[jira] [Commented] (TIKA-1691) Apache Tika for enabling metadata interoperability

Giuseppe Totaro (JIRA) Wed, 22 Jul 2015 16:43:29 -0700

    [ 
https://issues.apache.org/jira/browse/TIKA-1691?page=com.atlassian.jira.plugin.system.issuetabpanels:comment-tabpanel&focusedCommentId=14637930#comment-14637930
 ]


Giuseppe Totaro commented on TIKA-1691:
---------------------------------------

Hello [~gagravarr],

your feedback is very much appreciated. I believe that providing metadata 
mapping on the getter side is a great idea. However, I will try to clarify my 
proposal below by reporting two (high-level) use cases.

As use case, we can consider the following:

We want to index both textual content and metadata from a heterogeneous set of 
digital documents, providing uniform access to the metadata properties 
extracted from files. Therefore, we want to allow users to submit search 
queries by using an end-user specific mediated schema.

We can summarize the use case above as follows:
# collect a huge amount of heterogeneous files (e.g., PDF, DOC, JPG, PPT, TXT, 
etc);
# extract both text and metadata from files by using Tika;
# map all metadata properties to a mediated schema that will be used for 
searching purposes;
# create an inverted index from the extracted contents;
# use the index in order to perform search queries based on metadata values.

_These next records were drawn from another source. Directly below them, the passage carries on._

/-- The part performed next, which of those that may be is open. -/
def State.nextPart (s : State) (ps : List Part) : Nat :=
  let l := readyParts ps
  l.getD (Config.freeNat s.fresh % l.length) 0

/-- Table 14-5: a combine of CPYR on codes of the destination view. -/
def combine (op : BitVec 4) (view : Nat) (rnd : BitVec 2) (d x : Nat) : Nat :=
  let w := 4 * viewHalf view
  match op.toNat with
  | 0 => (d + x) % 2 ^ w
  | 1 => match fmtOfCode view with
    | some f => (f.rnd rnd false (Exact.sum rnd [f.dec d, f.dec x])).1
    | none => d
  | 2 => if signed w x < signed w d then x else d
  | 3 => if signed w d < signed w x then x else d
  | 4 => match fmtOfCode view with | some f => f.pick false d x | none => d
  | 5 => match fmtOfCode view with | some f => f.pick true d x | none => d
  | 6 => Nat.land d x
  | _ => Nat.lor d x

/-- R333: one element combined at its home. -/
def State.combineAt (s : State) (op : BitVec 4) (view : Nat) (rnd : BitVec 2) (e : List (Option Nat) × Nat) : State :=
  let v := combine op view rnd (ofHalves (e.1.map fun k => k.elim 0 s.homeHalf)) e.2
  s.putPart ((List.zip e.1 (toHalves e.1.length v)).filterMap fun x => x.1.map fun k => (k, x.2))

/-! ### Performing -/

/-- R336: why a PUBLISH stops at the hem die. -/
def State.publishTrap (s : State) (lid dom va : Nat) : Option Trap :=
  let d := s.lining lid
  if !d.valid then some { cause := .xlate, detail := 4, info1 := BitVec.ofNat 64 va }
  else if d.dom.toNat ≠ dom then some { cause := .domain, info1 := BitVec.ofNat 64 lid, info2 := BitVec.ofNat 64 d.dom.toNat }
  else none

/-- A reply of register values. -/
def Reply.of (rs : List (Reg × Word)) : Reply := { Reply.empty with regs := rs }
/-- A reply that carries an error. -/
def Reply.fail (t : Trap) : Reply := { Reply.empty with error := some t }

/-- R224: a POP in fail mode at its queue's hem die; a poisoned word of the entry fills its register poisoned (R203). -/
def State.popNow (s : State) (d : Reg) (p : PReg) (q : Nat) : State × Reply :=
  if s.dispensable q then
    (s.advanceHead q,
      { Reply.empty with
        regs := List.zip popRegs (s.payload q ++ [(s.queue q).head]) ++ [(d, 2)]
        bad := (s.payloadBad q).filter fun e => e.1 != d
        pred := some (p, true) })
  else
    (s, { Reply.empty with refill := popRegs, regs := [(d, if (s.queue q).over then 1 else 0)], pred := some (p, false) })

/-- What a request does when it is performed: nothing yet, or the module after it and the reply. -/
def State.effect (s : State) (r : Req) : Option (State × Reply) :=
  let t := r.tgt
  let va := t.va
  match r.op, t.home with
  | .load d pair, h =>
    if s.homePoisoned h t.lo t.len then some (s, Reply.fail (eccTrap t))
    else
      let v := s.homeLoad h t.lo t.len * 2 ^ (8 * t.lo)
      some (s, Reply.of (if pair then [(d, BitVec.ofNat 64 v), (d + 1, BitVec.ofNat 64 (v / 2 ^ 64))] else [(d, BitVec.ofNat 64 v)]))
  | .store data, .mem key => some (s.homeStore (.mem (key + t.lo)) ((data.drop t.lo).take t.len), Reply.empty)
  | .store data, .ctl q off => some (s.putPart (bytePart ((Home.ctl q off).pos + t.lo) ((data.drop t.lo).take t.len)), Reply.empty)
  | .atomic d op v cmp, h =>
    if s.homePoisoned h 0 t.size then some (s, Reply.fail (eccTrap t))
    else
      let old := s.homeLoad h 0 t.size
      let new := atomNew op (8 * t.size) old v.toNat cmp.toNat
      some (s.homeStore h (leBytes t.size new), Reply.of [(d, BitVec.ofNat 64 old)])
  | .recld br, h =>
    if s.homePoisoned h 0 32 then some (s, Reply.fail (eccTrap t))
    else some (s, { Reply.empty with record := some (br, BitVec.ofNat 256 (s.homeLoad h 0 32)) })
  | .payload, h =>
    if s.homePoisoned h 0 8 then some (s, Reply.fail (eccTrap t)) else some (s, Reply.of [(0, BitVec.ofNat 64 (s.homeLoad h 0 8))])
  | .pop d p q, _ => some (s.popNow d p q)
  | .brd d high, .mem key =>
    if s.poisonedAt (if high then key + 8 else key) 8 then some (s, Reply.fail (eccTrap t)) else some (s, Reply.of [(d, s.barHalf key high)])
  | .binit w core, .mem key => some (s.initWord key w core (coreWide r.gang r.priv), Reply.empty)
  | .barv, .mem key => if s.poisonedAt key 16 then some (s, Reply.fail (eccTrap t)) else
    match s.arrive key va with
    | .error e => some (s, Reply.fail e)
    | .ok (s', old) => some (s', Reply.of [(0, BitVec.ofNat 64 old)])
  | .bexp n, .mem key => if s.poisonedAt key 16 then some (s, Reply.fail (eccTrap t)) else
    match s.expect key va n with
    | .error e => some (s, Reply.fail e)
    | .ok s' => some (s', Reply.empty)
  | .send core n g aux, _ =>
    let c := (s.core core).chan n
    if !c.valid then some (s, Reply.fail { cause := .chan, info1 := BitVec.ofNat 64 (core * 2 ^ 6 + n) })
    else if !c.held.isEmpty || c.fifo.length ≥ Config.fifoDepth then none
    else some (s.onCore core fun k => k.post n ⟨g, aux, [], [], none, none, false⟩, Reply.empty)
  | .reserve q, _ =>
    let x := s.queue q
    if x.closed then some (s, Reply.fail { cause := .queue, detail := 2, info1 := BitVec.ofNat 64 q })
    else if (x.resv - x.head).toNat ≥ 2 ^ x.logn.toNat then none
    else some (s.setQueue q { x with resv := x.resv + 1 }, Reply.of [(0, x.resv)])
  | .pushTail q v, _ => some (s.tailTo q v, Reply.empty)
  | .fetch, h =>
    let n := match h with | .mem key => key | .ctl _ _ => 0
    some (s, { Reply.empty with
      bytes := leBytes t.len (s.homeLoad h 0 t.len)
      marred := match h with
        | .mem _ => s.poisoned.filter fun w => n / 8 ≤ w && w ≤ (n + t.len - 1) / 8
        | .ctl _ _ => [] })
  | .put ps _ _, _ => some (ps.foldl State.putPart s, Reply.empty)
  | .combine op view rnd es, _ =>
    if es.any fun e => e.1.any fun k => k.any fun h => s.poisonedAt (h / 2) 1 then some (s, Reply.fail (eccTrap t)) else
    some (es.foldl (fun (s : State) e => s.combineAt op view rnd e) s, Reply.empty)
  | .decrement, .mem key => if s.poisonedAt key 16 then some (s, Reply.fail (eccTrap t)) else
    match s.decrement key va with
    | .error e => some (s, Reply.fail e)
    | .ok s' => some (s', Reply.empty)
  | .publish lid _ _, _ =>
    match s.publishTrap lid r.dom va with
    | some e => some (s, Reply.fail e)
    | none => some (s.swapLining lid, Reply.empty)
  | .publishWord lid key, _ =>
    if s.mayPublish lid key then some (s.swapLining lid, Reply.empty) else some (s, Reply.fail { cause := .barrier, detail := 5 })
  | .report core t g, _ => some (s.report core t g 0, Reply.empty)
  | .message core n m, _ => some (if ((s.core core).chan n).valid then s.onCore core fun k => k.post n m else s, Reply.empty)
  | _, _ => none

/-- R349: the class of a request's budget and its cost in units. -/
def Req.cost (r : Req) : Nat × Nat :=
  (if r.bulk then 1 else 0,
   match r.op with
   | .load _ _ | .store _ | .recld _ | .payload | .fetch => (r.tgt.len + 63) / 64
   | .put _ begun _ => if begun then 0 else 1
   | _ => 1)

/-- R352: the core after its permit refill of a stitch, unless that is made: PERMITS is in force and every counter is at its rate. -/
def Core.refill (k : Core) (stitch : Word) : Core :=
  if k.refilled = stitch.toNat then k
  else { k with
    refilled := stitch.toNat
    permitsNow := k.permits
    mxLeft := rfld k.permits 48 16
    regions := k.regions.map fun (e : Nat × Region) => (e.1, { e.2 with fab := { e.2.fab with fabLeft := [], sfuLeft := [], memLeft := none } }) }

/-- R348, R349: the core after its budget reload of a stitch, unless that is made: BUDGET is in force and every arbiter holds the core's whole
budget; a stitch in which a request was held is counted. -/
def Core.reload (k : Core) (stitch : Word) : Core :=
  if k.reloaded = stitch.toNat then k
  else { k with
    reloaded := stitch.toNat
    budgetNow := k.budget
    budgetLeft := []
    budgetHeld := if k.heldNow && k.budgetHeld != BitVec.allOnes 16 then k.budgetHeld + 1 else k.budgetHeld
    heldNow := false }

/-- R348: the budget in force of a class; 0 is unlimited. -/
def Core.budgetRate (k : Core) (cls : Nat) : Nat :=
  if cls = 1 then rfld k.budgetNow 0 16 else rfld k.budgetNow 16 16

/-- R349: units left of a class at a stack's arbiter in this stitch. -/
def Core.unitsLeft (k : Core) (stack cls : Nat) : Nat := k.budgetLeft.get (k.budgetRate cls) (2 * stack + cls)

/-- R349: the core after a request of `n` units at a stack's arbiter, or none when too few are left. -/
def Core.spend (k : Core) (stack cls n : Nat) : Option Core :=
  if k.budgetRate cls = 0 then some k
  else if k.unitsLeft stack cls < n then none
  else some { k with budgetLeft := k.budgetLeft.set (2 * stack + cls) (k.unitsLeft stack cls - n) }

/-- R418: the dies whose gateways a packet from core `c` passes on its way to (x, y), in that order: X first, then Y (R341). -/
def routeDies (c x y : Nat) : List Nat :=
  let row := coreY c / 4 * 8
  let a := coreX c / 6
  let b := x / 6
  let between := (List.range 8).filter fun i => decide (Nat.min a b ≤ i ∧ i ≤ Nat.max a b)
  ((if a ≤ b then between else between.reverse).map fun i => row + i) ++ [y / 4 * 8 + b]

/-- R418: a die of another domain: it has cores, and none of them is of the packet's. -/
def State.foreignDie (s : State) (d dom : Nat) : Bool :=
  !(List.range Config.numCores).any fun c => dieOf c == d && (s.core c).domain.toNat == dom

/-- R418: whether a packet of a domain from core `c` is refused on its way to or at a destination, and the domain that it met. -/
def State.refusedAt (s : State) (c dom : Nat) (d : Dest) : Option Nat :=
  let home := match d with
    | .slice h => if (s.core h).domain.toNat ≠ dom then some (s.core h).domain.toNat else none
    | _ => none
  let e := d.exit c
  let met := ((routeDies c e.1 e.2).find? fun x => x != dieOf c && s.foreignDie x dom).map fun x =>
    (((List.range Config.numCores).find? fun y => dieOf y == x).map fun y => (s.core y).domain.toNat).getD 0
  if d.isLocal c then home else match met with
    | some m => some m
    | none => home

/-- R418: whether a request is refused. -/
def State.refused (s : State) (c : Nat) (r : Req) : Option Nat := s.refusedAt c r.dom r.dest

/-- The port of a request: its unit, or its slot's. -/
def Core.reqPort (k : Core) (c : Nat) (r : Req) : Port := r.unit.getD (k.slotPort c r.slot)

/-- R100, R383: the key of a slot barrier at a VA that a read of a port is held at, once its translation is buffered. -/
def State.collarKey (s : State) (c : Nat) (p : Port) (va : Nat) : Option Nat :=
  match s.translate (s.issuerOf c true (some p)) .any false false none va with
  | .ok x => some (x.key + va % 2 ^ 16)
  | .error _ => none

/-- R100, R383: a read of a port looks at its slot barrier's word: the translation that it lacks is walked for. -/
def State.lookHold (s : State) (c : Nat) (p : Port) (hold : Option Nat) : State :=
  match hold with
  | none => s
  | some va => match s.translate (s.issuerOf c true (some p)) .any false false none va with
    | .ok _ => s.remember (s.issuerOf c true (some p)) va
    | .error t => if t.isMiss then s.miss c p t.info1 else s.tookFault p

/-- R383: whether a read of a port is held at its slot's barrier. -/
def State.heldAt (s : State) (c : Nat) (p : Port) (hold : Option Nat) : Bool :=
  match hold with
  | none => false
  | some va => match s.collarKey c p va with
    | none => true
    | some key => barSect (s.barWord key) != 0

/-- R330, R358, R372: whether a request is a release: it is performed only after every earlier access of its port. -/
def State.releases (s : State) (c : Nat) (r : Req) : Bool :=
  r.ord.getLsbD 1 || match r.op, r.tgt.home with
    | .decrement, _ => true
    | .barv, .mem key => s.barMember c r.gang r.priv (s.coreWords.contains key) (s.barWord key)
    | .binit w core, _ => s.barMember c r.gang r.priv (coreWide r.gang r.priv) (setFld w 11 9 core)
    | _, _ => false

/-- R357: whether two requests are of one port: a unit, or a slot. -/
def Req.samePort (r x : Req) : Bool :=
  x.unit == r.unit && (r.unit.isSome || (x.slot == r.slot && r.slot < 16))

/-- The half bytes that a unit's write names. -/
def ReqOp.halves : ReqOp → List Nat
  | .put ps _ _ => ps.flatMap fun p => p.map fun e => e.1
  | .combine _ _ _ es => es.flatMap fun e => e.1.filterMap id
  | _ => []

/-- Whether two requests name a byte in common: of two writes of units, the bytes themselves. -/
def Req.meets (r x : Req) : Bool :=
  x.tgt.overlaps r.tgt && (r.op.halves.isEmpty || x.op.halves.isEmpty || r.op.halves.any fun a => x.op.halves.any fun b => a / 2 == b / 2)

/-- R336: whether a PUBLISH waits at the hem die: its descriptor is right, and an earlier operation of its slot is not performed. -/
def State.publishWaits (s : State) (c : Nat) (r : Req) : Bool :=
  match r.op with
  | .publish lid slot mark =>
    (s.publishTrap lid r.dom 0).isNone && (s.core c).reqs.any fun x => x.slot == slot && x.id < mark && x.unperformed
  | _ => false

/-- R229, R357, R358, R372, R383: whether an earlier access of the port is to be performed first: to the same byte; before a release; a
queued store before the next; a read that is held at a collar slot, which is an acquire as its hold ends. -/
def State.mustWait (s : State) (c : Nat) (r : Req) : Bool :=
  let release := s.releases c r
  (s.core c).reqs.any fun x =>
    r.samePort x && x.id < r.id && x.unperformed
      && (r.meets x || (release && !(r.op == .decrement && x.op == .fetch)) || (x.inOrder && r.inOrder) || s.heldAt c ((s.core c).reqPort c x) x.tgt.hold)

/-- R419, R420: whether the way from core `c` to another node is open: its links are 26 and upward (log 24). -/
def State.reachable (s : State) (c : Nat) (d : Dest) : Bool :=
  match d with
  | .node n => !s.unreachable.contains n && !s.retraining.contains (nodeLink c n)
  | _ => true

/-- R21, R341: the seams on the way from core `c` to (x, y), by number (log 24): 0 to 13 east to west, 14 to 21 north to south. -/
def pathSeams (c x y : Nat) : List Nat :=
  let row := coreY c / 4
  let a := coreX c / 6
  let b := x / 6
  ((List.range 7).filter fun i => decide (Nat.min a b ≤ i ∧ i < Nat.max a b)).map (fun i => 7 * row + i)
    ++ if row = y / 4 then [] else [14 + b]

/-- The seams and links on the way to a destination: 22 to 25 lead to the hem dies, 26 to 97 are the scale-up links. -/
def Dest.seams (c : Nat) (d : Dest) : List Nat :=
  let e := d.exit c
  pathSeams c e.1 e.2 ++ match d with
    | .hem h => [22 + h]
    | .node n => [22 + nodeHem c, nodeLink c n]
    | _ => []

/-- R420: whether no seam or link on the way to a destination retrains. -/
def State.pathOpen (s : State) (c : Nat) (d : Dest) : Bool := d.isLocal c || !(d.seams c).any s.retraining.contains

/-- The request of a core with number `id`. -/
def Core.req? (k : Core) (id : Nat) : Option Req := k.reqs.find? fun r => r.id == id

/-- The core with request `id` changed. -/
def Core.onReq (k : Core) (id : Nat) (f : Req → Req) : Core :=
  { k with reqs := k.reqs.map fun r => if r.id = id then f r else r }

Another use case is the following:

We want to compute some similarity metrics based on metadata features. To 
perform similarity, we need to provide the semantic correspondences among 
different metadata schemes.

We can summarize the use case above as follows:
# collect a huge amount of heterogeneous files (e.g., PDF, DOC, JPG, PPT, TXT, 
etc);
# extract both text and metadata from files by using Tika;
# map all metadata properties to a mediated schema that will be used for 
performing similarity among different schemes;
# use the metadata mapping to compute the given similarity metric among 
metadata from different schemes.

Currently, Tika enables consistent metadata across file formats by relying on 
[TikaCoreProperties|http://tika.apache.org/1.9/api/org/apache/tika/metadata/TikaCoreProperties.html],
 that are defined in terms of other standard namespaces. However, this core set 
of metadata could limit the interoperability among many metadata schemes, since 
Tika developers are continually providing support to new filetypes (and 
metadata schemes). 

Furthermore, I have identified two more functionalities for better metadata 
interoperability:
* a fine-grained mapping technique to potentially define metadata mappings for 
each mimetype. This allows, for example, either to exclude the mapping of 
metadata for some types or to provide different mappings of the same schema on 
different types. 
* a metadata mapping technique that subsumes schema mapping (property names) 
and instance transformation (property values).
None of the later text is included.